The EV Club of Connecticut’s Kresch said he supports those new “equity provisions,” but that he still wants to restore former rebate and price parameters. Among changes implemented in October 2019, the price limit for battery-electric and plug-in hybrid electric vehicles was lowered from $50,000 to $42,000. DEEP officials said those changes responded to a program spending rate that would have exceeded available funding at that time.
CHEAPR’s board voted last month to maintain the $42,000 price cap.
“My larger concern about CHEAPR is that it has been underperforming for the past year and a half,” Kresch told the Transportation Committee. “While there has been a pandemic and recession, the main reason [for last year’s decline in rebates] was the changes in the program parameters dating to October 2019.”
Among other efforts to improve CHEAPR, the Transportation Committee approved this week a bill that directs CHEAPR’s board to launch a study to “ensure the equitable distribution” of grants. The study results would be due to the committee by Feb. 1, 2022.
DEEP officials said that they would have preferred to submit in January 2023 a summary of the CHEAPR incentives, a timeframe that they said would allow them to assess the impact of the new components.
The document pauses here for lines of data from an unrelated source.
/-- CMP: R171, the encodings it lists, with operand bytes 0x34 and 0x12. -/
theorem test_decode_cmp : decodesTo
    [([0xC1, 0x34], .cmpIzx 0x34), ([0xC5, 0x34], .cmpZp 0x34), ([0xC9, 0x34], .cmpImm 0x34),
     ([0xCD, 0x34, 0x12], .cmpAbs 0x1234), ([0xD1, 0x34], .cmpIzy 0x34), ([0xD5, 0x34], .cmpZpx 0x34),
     ([0xD9, 0x34, 0x12], .cmpAby 0x1234), ([0xDD, 0x34, 0x12], .cmpAbx 0x1234)] = true := by decide +kernel

/-- DEC: R184, the encodings it lists, with operand bytes 0x34 and 0x12. -/
theorem test_decode_dec : decodesTo
    [([0xC6, 0x34], .decZp 0x34), ([0xCE, 0x34, 0x12], .decAbs 0x1234), ([0xD6, 0x34], .decZpx 0x34),
     ([0xDE, 0x34, 0x12], .decAbx 0x1234)] = true := by decide +kernel

/-- CPX: R172, the encodings it lists, with operand bytes 0x34 and 0x12. -/
theorem test_decode_cpx : decodesTo
    [([0xE0, 0x34], .cpxImm 0x34), ([0xE4, 0x34], .cpxZp 0x34), ([0xEC, 0x34, 0x12], .cpxAbs 0x1234)] = true := by decide +kernel

/-- SBC: R170, the encodings it lists, with operand bytes 0x34 and 0x12. -/
theorem test_decode_sbc : decodesTo
    [([0xE1, 0x34], .sbcIzx 0x34), ([0xE5, 0x34], .sbcZp 0x34), ([0xE9, 0x34], .sbcImm 0x34),
     ([0xED, 0x34, 0x12], .sbcAbs 0x1234), ([0xF1, 0x34], .sbcIzy 0x34), ([0xF5, 0x34], .sbcZpx 0x34),
     ([0xF9, 0x34, 0x12], .sbcAby 0x1234), ([0xFD, 0x34, 0x12], .sbcAbx 0x1234)] = true := by decide +kernel

/-- INC: R181, the encodings it lists, with operand bytes 0x34 and 0x12. -/
theorem test_decode_inc : decodesTo
    [([0xE6, 0x34], .incZp 0x34), ([0xEE, 0x34, 0x12], .incAbs 0x1234), ([0xF6, 0x34], .incZpx 0x34),
     ([0xFE, 0x34, 0x12], .incAbx 0x1234)] = true := by decide +kernel

/-- The one-byte instructions that have one encoding (R151 to R160, R182 to R186, R199, R217 to R226). -/
theorem test_decode_one_byte : decodesTo
    [([0x00], .brk), ([0x08], .php), ([0x18], .clc), ([0x28], .plp), ([0x38], .sec), ([0x40], .rti),
     ([0x48], .pha), ([0x58], .cli), ([0x60], .rts), ([0x68], .pla), ([0x78], .sei), ([0x88], .dey),
     ([0x8A], .txa), ([0x98], .tya), ([0x9A], .txs), ([0xA8], .tay), ([0xAA], .tax), ([0xB8], .clv),
     ([0xBA], .tsx), ([0xC8], .iny), ([0xCA], .dex), ([0xD8], .cld), ([0xE8], .inx), ([0xEA], .nop),
     ([0xF8], .sed)] = true := by decide +kernel

/-- The branches (R201 to R208). -/
theorem test_decode_branches : decodesTo
    [([0x10, 0x34], .bpl 0x34), ([0x30, 0x34], .bmi 0x34), ([0x50, 0x34], .bvc 0x34),
     ([0x70, 0x34], .bvs 0x34), ([0x90, 0x34], .bcc 0x34), ([0xB0, 0x34], .bcs 0x34),
     ([0xD0, 0x34], .bne 0x34), ([0xF0, 0x34], .beq 0x34)] = true := by decide +kernel

/-- R112: a byte that is no opcode, and an operand byte missing. -/
theorem test_decode_refuses :
    decode [0x02, 0x00] = .reject (.illegalOpcode 0x02) ∧ decode [0xAD, 0x34] = .reject (.missingOperand 0xAD) ∧
      decode [] = .reject .noBytes := by decide

/-- Bits numbered as the opcode table numbers them; the bits the table does not give are 0. -/
theorem test_decode_table_word :
    decodeTableWord 8 0xA9 = some (.ldaImm 0) ∧ decodeTableWord 24 0x1234AD = some (.ldaAbs 0x1234) ∧
      decodeTableWord 8 0x02 = none := by decide

/-! ## Single steps -/

/-- The CPU at power-on with `PC` at the code (95_test_vectors.md, "Conventions"). -/
def base : Cpu := { State.reset.cpu with pc := 0x8000 }

/-- Bytes stored at addresses. -/
def placed (cells : List (Word × Byte)) (s : State) : State := cells.foldl (fun t c => placeByte c.1 c.2 t) s

/-- A machine with a CPU, its code at `PC` and some stored bytes. -/
def machine (code : List Byte) (c : Cpu) (cells : List (Word × Byte)) : State :=
  placed cells (placeBytes code c.pc { State.reset with cpu := c })

/-- The state after one step. -/
def after (s : State) : Option State :=
  match step s with
  | .next t => some t
  | .fault _ => none
  | .refused _ => none

/-- One step gives that CPU and leaves those bytes stored. -/
def runs (code : List Byte) (c : Cpu) (cells : List (Word × Byte)) (c' : Cpu) (stored : List (Word × Byte)) : Bool :=
  match after (machine code c cells) with
  | some t => decide (t.cpu = c') && stored.all fun k => storedByte t k.1 == some k.2
  | none => false

/-- `withFetchWord` makes the very next step run the instruction: NOP, a load and JSR as the first instruction after reset. -/
theorem test_with_fetch_word_runs_first :
    ((after (State.reset.withFetchWord 8 0xEA)).map fun t => (t.cpu.pc, t.cpu.cyc)) = some (0x0001, 2) ∧
      ((after (State.reset.withFetchWord 16 0x5AA9)).map fun t => (t.cpu.a, t.cpu.pc)) = some (0x5A, 0x0002) ∧
      ((after (State.reset.withFetchWord 24 0x123420)).map fun t => (t.cpu.pc, t.cpu.sp)) = some (0x1234, 0xFB) := by
  decide +kernel

/-- `withFetchWord` changes no register: `PC` of the reset state lies in storage already. -/
theorem test_with_fetch_word_keeps_cpu : (State.reset.withFetchWord 8 0xEA).cpu = State.reset.cpu := by decide +kernel

/-- V1.6: `LDA $12FF,X`. -/
theorem test_V1_6_lda :
    runs [0xBD, 0xFF, 0x12] { base with x := 0x01 } [(0x0300, 0x22)]
      { base with pc := 0x8003, x := 0x01, a := 0x22, cyc := 5 } [] = true := by decide +kernel

/-- V1.8: `LDA ($FF,X)`. -/
theorem test_V1_8_lda :
    runs [0xA1, 0xFF] { base with x := 0x00 } [(0x00FF, 0x34), (0x0000, 0x02), (0x0234, 0x24)]
      { base with pc := 0x8002, x := 0x00, a := 0x24, cyc := 6 } [] = true := by decide +kernel

/-- V1.11: `LDX $10,Y`. -/
theorem test_V1_11_ldx :
    runs [0xB6, 0x10] { base with y := 0xFF } [(0x000F, 0x80)]
      { base with pc := 0x8002, y := 0xFF, x := 0x80, flags := { Flags.reset with n := true }, cyc := 4 }
      [] = true := by decide +kernel

/-- V1.12: `LDX $12FF,Y`. -/
theorem test_V1_12_ldx :
    runs [0xBE, 0xFF, 0x12] { base with x := 0x55, y := 0x01 } [(0x0300, 0x00)]
      { base with pc := 0x8003, x := 0x00, y := 0x01, flags := { Flags.reset with z := true }, cyc := 5 }
      [] = true := by decide +kernel

/-- V1.13: `LDY $1280,X`. -/
theorem test_V1_13_ldy :
    runs [0xBC, 0x80, 0x12] { base with x := 0x80 } [(0x0300, 0x7E)]
      { base with pc := 0x8003, x := 0x80, y := 0x7E, cyc := 5 } [] = true := by decide +kernel

/-- V1.14: `STA $0800`. -/
theorem test_V1_14_sta :
    runs [0x8D, 0x00, 0x08] { base with a := 0x42 } [] { base with pc := 0x8003, a := 0x42, cyc := 4 }
      [(0x0000, 0x42)] = true := by decide +kernel

/-- V1.17: `STA ($20),Y`. -/
theorem test_V1_17_sta :
    runs [0x91, 0x20] { base with a := 0x45, y := 0x01 } [(0x0020, 0x00), (0x0021, 0x03)]
      { base with pc := 0x8002, a := 0x45, y := 0x01, cyc := 6 } [(0x0301, 0x45)] = true := by decide +kernel

/-- V1.19: `STX $FF,Y`. -/
theorem test_V1_19_stx :
    runs [0x96, 0xFF] { base with x := 0x33, y := 0x02 } [] { base with pc := 0x8002, x := 0x33, y := 0x02, cyc := 4 }
      [(0x0001, 0x33)] = true := by decide +kernel

/-- V1.20: `STY $10,X`. -/
theorem test_V1_20_sty :
    runs [0x94, 0x10] { base with y := 0x80, x := 0x05 } [] { base with pc := 0x8002, y := 0x80, x := 0x05, cyc := 4 }
      [(0x0015, 0x80)] = true := by decide +kernel

/-- V2.1: `TAX`. -/
theorem test_V2_1_tax :
    runs [0xAA] { base with a := 0x00, x := 0x55 } []
      { base with pc := 0x8001, a := 0x00, x := 0x00, flags := { Flags.reset with z := true }, cyc := 2 }
      [] = true := by decide +kernel

/-- V2.2: `TAY`. -/
theorem test_V2_2_tay :
    runs [0xA8] { base with a := 0x80 } []
      { base with pc := 0x8001, a := 0x80, y := 0x80, flags := { Flags.reset with n := true }, cyc := 2 }
      [] = true := by decide +kernel

/-- V2.3: `TXA`. -/
theorem test_V2_3_txa :
    runs [0x8A] { base with x := 0x7F, a := 0x80, flags := { Flags.reset with n := true } } []
      { base with pc := 0x8001, x := 0x7F, a := 0x7F, flags := { Flags.reset with n := false }, cyc := 2 }
      [] = true := by decide +kernel

/-- V2.4: `TYA`. -/
theorem test_V2_4_tya :
    runs [0x98] { base with y := 0xFF } []
      { base with pc := 0x8001, y := 0xFF, a := 0xFF, flags := { Flags.reset with n := true }, cyc := 2 }
      [] = true := by decide +kernel

/-- V2.5: `TSX`. -/
theorem test_V2_5_tsx :
    runs [0xBA] base [] { base with pc := 0x8001, x := 0xFD, flags := { Flags.reset with n := true }, cyc := 2 }
      [] = true := by decide +kernel

/-- V2.6: `TXS`. -/
theorem test_V2_6_txs :
    runs [0x9A] { base with x := 0x00 } []
      { base with pc := 0x8001, x := 0x00, sp := 0x00, flags := { Flags.reset with n := false, z := false }, cyc := 2 }
      [] = true := by decide +kernel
“We just don’t think you need a study at this point,” Farrell said. “Let’s unleash this program, let’s see what happens. Let’s get some data, and let’s see how we’re doing.”
Amid the push for more electric cars, Kresch and other constituents have suggested adding other types of subsidies.
In the March 3 hearing, Kate Rozen called for the launch of a pilot program that would offer incentives for e-bikes and e-mopeds, focusing on low-to-middle-income households. In 2019, Rozen purchased an electric cargo bike to commute from Woodbridge to New Haven.
“I don’t believe we can achieve those [CHEAPR] goals by excluding the electric bicycle,” Rozen said. “The cost to leave out a whole mode of electric transportation is way too high for city residents suffering from pollution of our car-centric world. The electric bicycle should be held up as commensurate to the electric vehicle in our climate and health toolkit, particularly because of its lower cost of entry.”